[Dataset entries]
━━━━━━━━
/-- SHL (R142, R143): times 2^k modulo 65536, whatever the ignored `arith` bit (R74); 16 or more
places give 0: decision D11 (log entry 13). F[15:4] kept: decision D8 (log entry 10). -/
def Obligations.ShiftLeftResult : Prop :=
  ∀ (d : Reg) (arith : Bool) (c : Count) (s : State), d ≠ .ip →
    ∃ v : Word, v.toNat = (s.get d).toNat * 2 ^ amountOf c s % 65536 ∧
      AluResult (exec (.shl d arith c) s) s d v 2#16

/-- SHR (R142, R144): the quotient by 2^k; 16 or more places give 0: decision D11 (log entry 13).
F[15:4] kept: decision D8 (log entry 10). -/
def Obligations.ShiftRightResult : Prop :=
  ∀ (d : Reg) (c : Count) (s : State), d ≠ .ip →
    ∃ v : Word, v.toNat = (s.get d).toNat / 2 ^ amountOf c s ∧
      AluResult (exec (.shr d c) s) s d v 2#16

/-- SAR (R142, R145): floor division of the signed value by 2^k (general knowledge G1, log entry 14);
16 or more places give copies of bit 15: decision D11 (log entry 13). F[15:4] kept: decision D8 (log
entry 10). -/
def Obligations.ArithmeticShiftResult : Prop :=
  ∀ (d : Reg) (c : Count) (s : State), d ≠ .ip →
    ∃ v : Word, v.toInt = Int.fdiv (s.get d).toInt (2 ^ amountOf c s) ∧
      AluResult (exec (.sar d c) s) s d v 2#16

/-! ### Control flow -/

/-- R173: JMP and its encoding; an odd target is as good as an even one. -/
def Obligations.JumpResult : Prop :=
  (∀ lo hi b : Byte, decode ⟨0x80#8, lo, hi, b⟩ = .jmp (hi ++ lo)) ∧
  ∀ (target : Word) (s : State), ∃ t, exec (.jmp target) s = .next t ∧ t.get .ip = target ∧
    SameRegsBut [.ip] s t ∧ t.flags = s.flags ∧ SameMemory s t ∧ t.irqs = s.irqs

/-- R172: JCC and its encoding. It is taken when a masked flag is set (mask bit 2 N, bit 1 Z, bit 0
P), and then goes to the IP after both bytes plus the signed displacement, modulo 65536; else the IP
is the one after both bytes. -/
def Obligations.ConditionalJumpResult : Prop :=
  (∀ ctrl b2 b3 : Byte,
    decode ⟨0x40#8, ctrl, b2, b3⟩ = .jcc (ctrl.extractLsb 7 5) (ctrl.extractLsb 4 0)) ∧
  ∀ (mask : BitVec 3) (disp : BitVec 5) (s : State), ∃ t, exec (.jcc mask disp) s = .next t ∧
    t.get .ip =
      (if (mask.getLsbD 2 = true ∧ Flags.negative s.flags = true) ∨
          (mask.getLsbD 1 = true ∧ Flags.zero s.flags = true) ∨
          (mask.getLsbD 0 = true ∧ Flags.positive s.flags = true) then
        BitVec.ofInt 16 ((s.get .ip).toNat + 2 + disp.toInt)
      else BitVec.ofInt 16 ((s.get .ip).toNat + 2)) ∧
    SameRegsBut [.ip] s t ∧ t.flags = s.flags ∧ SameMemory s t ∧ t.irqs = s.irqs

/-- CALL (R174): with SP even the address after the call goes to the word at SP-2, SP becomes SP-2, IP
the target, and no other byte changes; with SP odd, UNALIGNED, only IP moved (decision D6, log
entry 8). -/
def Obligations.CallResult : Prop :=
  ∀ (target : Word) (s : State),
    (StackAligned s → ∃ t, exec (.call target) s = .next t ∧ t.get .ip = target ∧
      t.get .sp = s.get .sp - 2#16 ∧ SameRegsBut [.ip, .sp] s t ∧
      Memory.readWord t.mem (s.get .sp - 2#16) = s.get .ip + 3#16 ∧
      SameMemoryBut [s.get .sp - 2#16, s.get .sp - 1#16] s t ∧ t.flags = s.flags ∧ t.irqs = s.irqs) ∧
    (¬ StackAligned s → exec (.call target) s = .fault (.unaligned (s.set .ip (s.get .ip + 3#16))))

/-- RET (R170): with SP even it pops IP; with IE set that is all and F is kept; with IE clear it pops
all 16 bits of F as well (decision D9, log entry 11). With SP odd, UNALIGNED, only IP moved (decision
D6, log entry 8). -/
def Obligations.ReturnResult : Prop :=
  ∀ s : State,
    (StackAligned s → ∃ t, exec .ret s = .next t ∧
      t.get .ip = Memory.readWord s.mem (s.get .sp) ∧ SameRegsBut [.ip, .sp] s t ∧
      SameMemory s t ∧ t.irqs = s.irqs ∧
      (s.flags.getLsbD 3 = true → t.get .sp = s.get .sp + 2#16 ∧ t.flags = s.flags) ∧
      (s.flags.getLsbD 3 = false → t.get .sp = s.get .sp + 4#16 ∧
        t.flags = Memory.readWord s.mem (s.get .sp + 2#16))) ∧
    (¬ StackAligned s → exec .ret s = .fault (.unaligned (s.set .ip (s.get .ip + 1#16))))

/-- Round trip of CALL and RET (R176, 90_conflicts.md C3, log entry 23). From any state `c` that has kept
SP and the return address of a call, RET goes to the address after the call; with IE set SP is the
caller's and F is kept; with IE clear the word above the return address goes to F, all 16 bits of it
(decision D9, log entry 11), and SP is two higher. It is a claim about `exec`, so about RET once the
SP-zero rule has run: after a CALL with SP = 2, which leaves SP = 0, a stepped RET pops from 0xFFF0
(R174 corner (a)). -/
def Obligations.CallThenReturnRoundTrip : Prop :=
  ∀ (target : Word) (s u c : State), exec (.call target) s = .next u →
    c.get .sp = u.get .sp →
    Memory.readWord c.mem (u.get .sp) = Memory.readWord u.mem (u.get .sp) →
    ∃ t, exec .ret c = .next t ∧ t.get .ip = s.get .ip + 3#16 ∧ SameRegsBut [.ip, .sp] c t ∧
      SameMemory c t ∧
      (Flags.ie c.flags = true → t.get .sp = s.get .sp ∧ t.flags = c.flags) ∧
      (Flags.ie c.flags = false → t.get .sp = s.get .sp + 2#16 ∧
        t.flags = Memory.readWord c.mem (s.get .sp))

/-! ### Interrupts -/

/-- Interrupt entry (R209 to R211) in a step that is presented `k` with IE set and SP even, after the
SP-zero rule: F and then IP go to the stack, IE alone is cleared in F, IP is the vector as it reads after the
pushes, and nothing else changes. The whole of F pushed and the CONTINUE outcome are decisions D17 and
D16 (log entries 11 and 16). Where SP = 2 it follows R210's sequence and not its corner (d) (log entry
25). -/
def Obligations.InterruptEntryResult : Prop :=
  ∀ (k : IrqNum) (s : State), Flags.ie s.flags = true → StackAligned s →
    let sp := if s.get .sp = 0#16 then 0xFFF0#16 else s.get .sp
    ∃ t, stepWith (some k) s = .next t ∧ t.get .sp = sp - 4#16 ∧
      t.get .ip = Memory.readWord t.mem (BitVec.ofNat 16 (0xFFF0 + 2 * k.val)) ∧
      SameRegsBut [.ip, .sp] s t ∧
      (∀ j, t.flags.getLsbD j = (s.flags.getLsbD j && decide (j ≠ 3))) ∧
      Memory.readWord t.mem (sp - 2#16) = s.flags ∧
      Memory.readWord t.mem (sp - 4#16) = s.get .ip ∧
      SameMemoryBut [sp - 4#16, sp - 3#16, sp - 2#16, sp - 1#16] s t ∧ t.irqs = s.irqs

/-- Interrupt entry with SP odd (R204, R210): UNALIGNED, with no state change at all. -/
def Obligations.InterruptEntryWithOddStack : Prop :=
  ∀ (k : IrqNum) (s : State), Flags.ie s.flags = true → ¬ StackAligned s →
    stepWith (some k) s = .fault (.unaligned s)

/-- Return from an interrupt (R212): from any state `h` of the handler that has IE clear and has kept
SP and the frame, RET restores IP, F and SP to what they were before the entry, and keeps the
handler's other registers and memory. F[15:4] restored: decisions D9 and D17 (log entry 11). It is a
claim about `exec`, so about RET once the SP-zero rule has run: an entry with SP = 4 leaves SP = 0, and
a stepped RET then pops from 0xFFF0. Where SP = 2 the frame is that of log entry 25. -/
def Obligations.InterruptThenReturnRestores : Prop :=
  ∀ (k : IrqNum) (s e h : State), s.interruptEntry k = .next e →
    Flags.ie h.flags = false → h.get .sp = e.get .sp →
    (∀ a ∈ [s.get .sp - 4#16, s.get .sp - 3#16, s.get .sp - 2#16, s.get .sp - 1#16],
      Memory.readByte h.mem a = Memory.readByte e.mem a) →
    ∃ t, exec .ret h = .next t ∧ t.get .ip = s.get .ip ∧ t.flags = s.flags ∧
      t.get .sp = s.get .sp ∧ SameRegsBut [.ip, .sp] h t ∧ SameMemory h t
━━━━━━━━
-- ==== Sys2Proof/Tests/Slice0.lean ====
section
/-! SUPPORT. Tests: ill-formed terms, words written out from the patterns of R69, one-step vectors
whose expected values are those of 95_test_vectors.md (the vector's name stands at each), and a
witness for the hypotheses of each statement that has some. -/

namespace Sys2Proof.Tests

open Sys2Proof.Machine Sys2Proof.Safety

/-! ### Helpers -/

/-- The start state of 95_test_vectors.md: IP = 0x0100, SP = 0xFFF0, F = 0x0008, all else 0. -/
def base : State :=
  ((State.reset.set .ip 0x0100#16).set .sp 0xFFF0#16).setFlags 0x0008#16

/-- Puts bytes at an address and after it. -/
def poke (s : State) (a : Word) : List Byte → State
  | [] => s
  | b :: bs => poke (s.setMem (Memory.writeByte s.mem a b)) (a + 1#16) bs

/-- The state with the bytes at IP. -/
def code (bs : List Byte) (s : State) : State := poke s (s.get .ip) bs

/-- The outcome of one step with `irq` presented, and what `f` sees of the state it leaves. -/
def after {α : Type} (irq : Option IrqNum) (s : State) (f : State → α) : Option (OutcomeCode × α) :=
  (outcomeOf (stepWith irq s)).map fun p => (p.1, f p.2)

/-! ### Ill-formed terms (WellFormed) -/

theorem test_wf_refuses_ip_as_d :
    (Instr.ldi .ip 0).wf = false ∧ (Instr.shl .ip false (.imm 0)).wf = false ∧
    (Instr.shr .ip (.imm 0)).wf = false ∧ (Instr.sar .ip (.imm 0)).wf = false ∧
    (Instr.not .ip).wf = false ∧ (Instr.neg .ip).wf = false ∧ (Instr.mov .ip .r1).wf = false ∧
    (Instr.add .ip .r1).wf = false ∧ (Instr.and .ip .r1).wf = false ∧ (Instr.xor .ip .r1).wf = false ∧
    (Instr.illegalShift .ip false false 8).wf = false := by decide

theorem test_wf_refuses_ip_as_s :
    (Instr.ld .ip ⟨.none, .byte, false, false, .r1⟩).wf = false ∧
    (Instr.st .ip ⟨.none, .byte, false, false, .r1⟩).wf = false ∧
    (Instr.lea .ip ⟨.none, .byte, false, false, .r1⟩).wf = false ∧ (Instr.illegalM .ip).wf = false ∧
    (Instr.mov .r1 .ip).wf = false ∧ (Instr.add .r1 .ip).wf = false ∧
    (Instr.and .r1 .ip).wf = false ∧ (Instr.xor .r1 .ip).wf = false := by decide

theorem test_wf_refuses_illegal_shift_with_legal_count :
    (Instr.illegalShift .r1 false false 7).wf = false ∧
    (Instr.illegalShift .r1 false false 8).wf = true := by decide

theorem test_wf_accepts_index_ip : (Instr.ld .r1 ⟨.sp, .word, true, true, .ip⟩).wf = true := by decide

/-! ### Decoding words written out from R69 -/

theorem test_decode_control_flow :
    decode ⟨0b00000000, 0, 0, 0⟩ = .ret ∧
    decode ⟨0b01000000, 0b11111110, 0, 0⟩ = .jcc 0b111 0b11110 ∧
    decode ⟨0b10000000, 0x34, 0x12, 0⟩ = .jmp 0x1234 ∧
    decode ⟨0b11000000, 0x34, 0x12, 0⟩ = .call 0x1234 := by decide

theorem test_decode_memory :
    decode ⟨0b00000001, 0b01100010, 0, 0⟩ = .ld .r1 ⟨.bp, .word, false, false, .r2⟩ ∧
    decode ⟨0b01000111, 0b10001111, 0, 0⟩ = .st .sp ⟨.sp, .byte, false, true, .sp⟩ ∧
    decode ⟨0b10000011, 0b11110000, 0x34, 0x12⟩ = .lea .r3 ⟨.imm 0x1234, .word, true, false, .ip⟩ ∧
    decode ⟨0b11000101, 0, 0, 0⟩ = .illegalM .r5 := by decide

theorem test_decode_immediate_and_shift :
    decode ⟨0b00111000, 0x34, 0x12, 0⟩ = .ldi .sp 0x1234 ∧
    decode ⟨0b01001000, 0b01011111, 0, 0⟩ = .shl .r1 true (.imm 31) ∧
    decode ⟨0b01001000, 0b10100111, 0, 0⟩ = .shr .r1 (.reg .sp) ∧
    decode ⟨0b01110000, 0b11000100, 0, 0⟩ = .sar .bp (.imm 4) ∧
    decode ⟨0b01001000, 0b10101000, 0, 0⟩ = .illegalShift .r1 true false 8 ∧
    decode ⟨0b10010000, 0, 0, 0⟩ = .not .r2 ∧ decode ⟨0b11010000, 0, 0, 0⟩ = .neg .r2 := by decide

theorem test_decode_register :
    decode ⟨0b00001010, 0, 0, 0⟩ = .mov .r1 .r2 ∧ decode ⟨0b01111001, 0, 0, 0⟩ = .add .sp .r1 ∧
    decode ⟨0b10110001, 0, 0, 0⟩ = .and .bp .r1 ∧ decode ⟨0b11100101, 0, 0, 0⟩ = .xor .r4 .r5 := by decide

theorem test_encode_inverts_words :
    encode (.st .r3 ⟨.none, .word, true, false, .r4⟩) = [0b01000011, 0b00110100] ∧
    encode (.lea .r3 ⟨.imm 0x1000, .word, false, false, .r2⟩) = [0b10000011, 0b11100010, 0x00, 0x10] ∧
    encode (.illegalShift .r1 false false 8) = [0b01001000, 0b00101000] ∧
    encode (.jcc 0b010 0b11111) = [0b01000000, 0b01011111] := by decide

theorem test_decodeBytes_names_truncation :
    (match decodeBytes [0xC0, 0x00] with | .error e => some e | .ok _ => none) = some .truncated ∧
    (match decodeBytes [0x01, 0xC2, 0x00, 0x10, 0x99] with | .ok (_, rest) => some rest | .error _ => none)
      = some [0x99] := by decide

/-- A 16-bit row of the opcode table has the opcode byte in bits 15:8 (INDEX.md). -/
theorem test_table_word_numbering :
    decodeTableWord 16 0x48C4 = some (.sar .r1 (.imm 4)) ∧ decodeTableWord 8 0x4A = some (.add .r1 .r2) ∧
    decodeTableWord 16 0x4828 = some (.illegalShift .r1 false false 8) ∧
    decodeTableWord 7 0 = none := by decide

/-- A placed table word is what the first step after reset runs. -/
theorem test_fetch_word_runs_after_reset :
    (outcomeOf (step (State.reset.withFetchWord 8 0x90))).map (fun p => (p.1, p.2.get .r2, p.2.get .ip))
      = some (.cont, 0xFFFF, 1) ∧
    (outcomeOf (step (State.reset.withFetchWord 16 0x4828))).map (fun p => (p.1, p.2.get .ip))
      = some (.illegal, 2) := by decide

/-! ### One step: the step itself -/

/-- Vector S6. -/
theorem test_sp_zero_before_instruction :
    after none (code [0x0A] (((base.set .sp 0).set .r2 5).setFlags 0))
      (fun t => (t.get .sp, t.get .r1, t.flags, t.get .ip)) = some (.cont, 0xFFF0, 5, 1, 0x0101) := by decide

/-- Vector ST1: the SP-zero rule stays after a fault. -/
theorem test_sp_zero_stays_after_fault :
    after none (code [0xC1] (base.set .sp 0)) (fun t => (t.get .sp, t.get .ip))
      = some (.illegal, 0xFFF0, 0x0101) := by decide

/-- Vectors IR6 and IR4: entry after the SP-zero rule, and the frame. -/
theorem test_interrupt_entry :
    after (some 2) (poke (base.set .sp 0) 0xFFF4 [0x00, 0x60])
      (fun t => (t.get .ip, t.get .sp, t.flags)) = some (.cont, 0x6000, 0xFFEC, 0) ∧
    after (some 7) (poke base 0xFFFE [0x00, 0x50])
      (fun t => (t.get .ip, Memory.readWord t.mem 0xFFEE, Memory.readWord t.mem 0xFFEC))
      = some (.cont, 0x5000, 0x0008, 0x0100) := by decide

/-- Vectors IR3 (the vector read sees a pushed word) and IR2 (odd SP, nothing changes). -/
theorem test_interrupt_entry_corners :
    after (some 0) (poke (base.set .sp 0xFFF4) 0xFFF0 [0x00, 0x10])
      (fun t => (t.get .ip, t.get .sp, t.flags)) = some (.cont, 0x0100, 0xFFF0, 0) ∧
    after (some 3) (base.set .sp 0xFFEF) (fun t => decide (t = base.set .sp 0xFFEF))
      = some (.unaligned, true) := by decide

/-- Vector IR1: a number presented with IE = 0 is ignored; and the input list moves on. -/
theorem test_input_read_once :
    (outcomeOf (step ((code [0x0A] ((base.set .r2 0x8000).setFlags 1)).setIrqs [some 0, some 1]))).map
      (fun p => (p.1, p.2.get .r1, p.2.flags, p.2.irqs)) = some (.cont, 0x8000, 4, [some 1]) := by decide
━━━━━━━━
■ Task instructions: From the records above, copy only the lines starting with the line that holds "(match decodeBytes [0x01, 0xC2, 0x00, 0x10, 0x99]" and going on through the line that holds "step itself -/", exactly as written.

■ Solved problem:
    (match decodeBytes [0x01, 0xC2, 0x00, 0x10, 0x99] with | .ok (_, rest) => some rest | .error _ => none)
      = some [0x99] := by decide

/-- A 16-bit row of the opcode table has the opcode byte in bits 15:8 (INDEX.md). -/
theorem test_table_word_numbering :
    decodeTableWord 16 0x48C4 = some (.sar .r1 (.imm 4)) ∧ decodeTableWord 8 0x4A = some (.add .r1 .r2) ∧
    decodeTableWord 16 0x4828 = some (.illegalShift .r1 false false 8) ∧
    decodeTableWord 7 0 = none := by decide

/-- A placed table word is what the first step after reset runs. -/
theorem test_fetch_word_runs_after_reset :
    (outcomeOf (step (State.reset.withFetchWord 8 0x90))).map (fun p => (p.1, p.2.get .r2, p.2.get .ip))
      = some (.cont, 0xFFFF, 1) ∧
    (outcomeOf (step (State.reset.withFetchWord 16 0x4828))).map (fun p => (p.1, p.2.get .ip))
      = some (.illegal, 2) := by decide

/-! ### One step: the step itself -/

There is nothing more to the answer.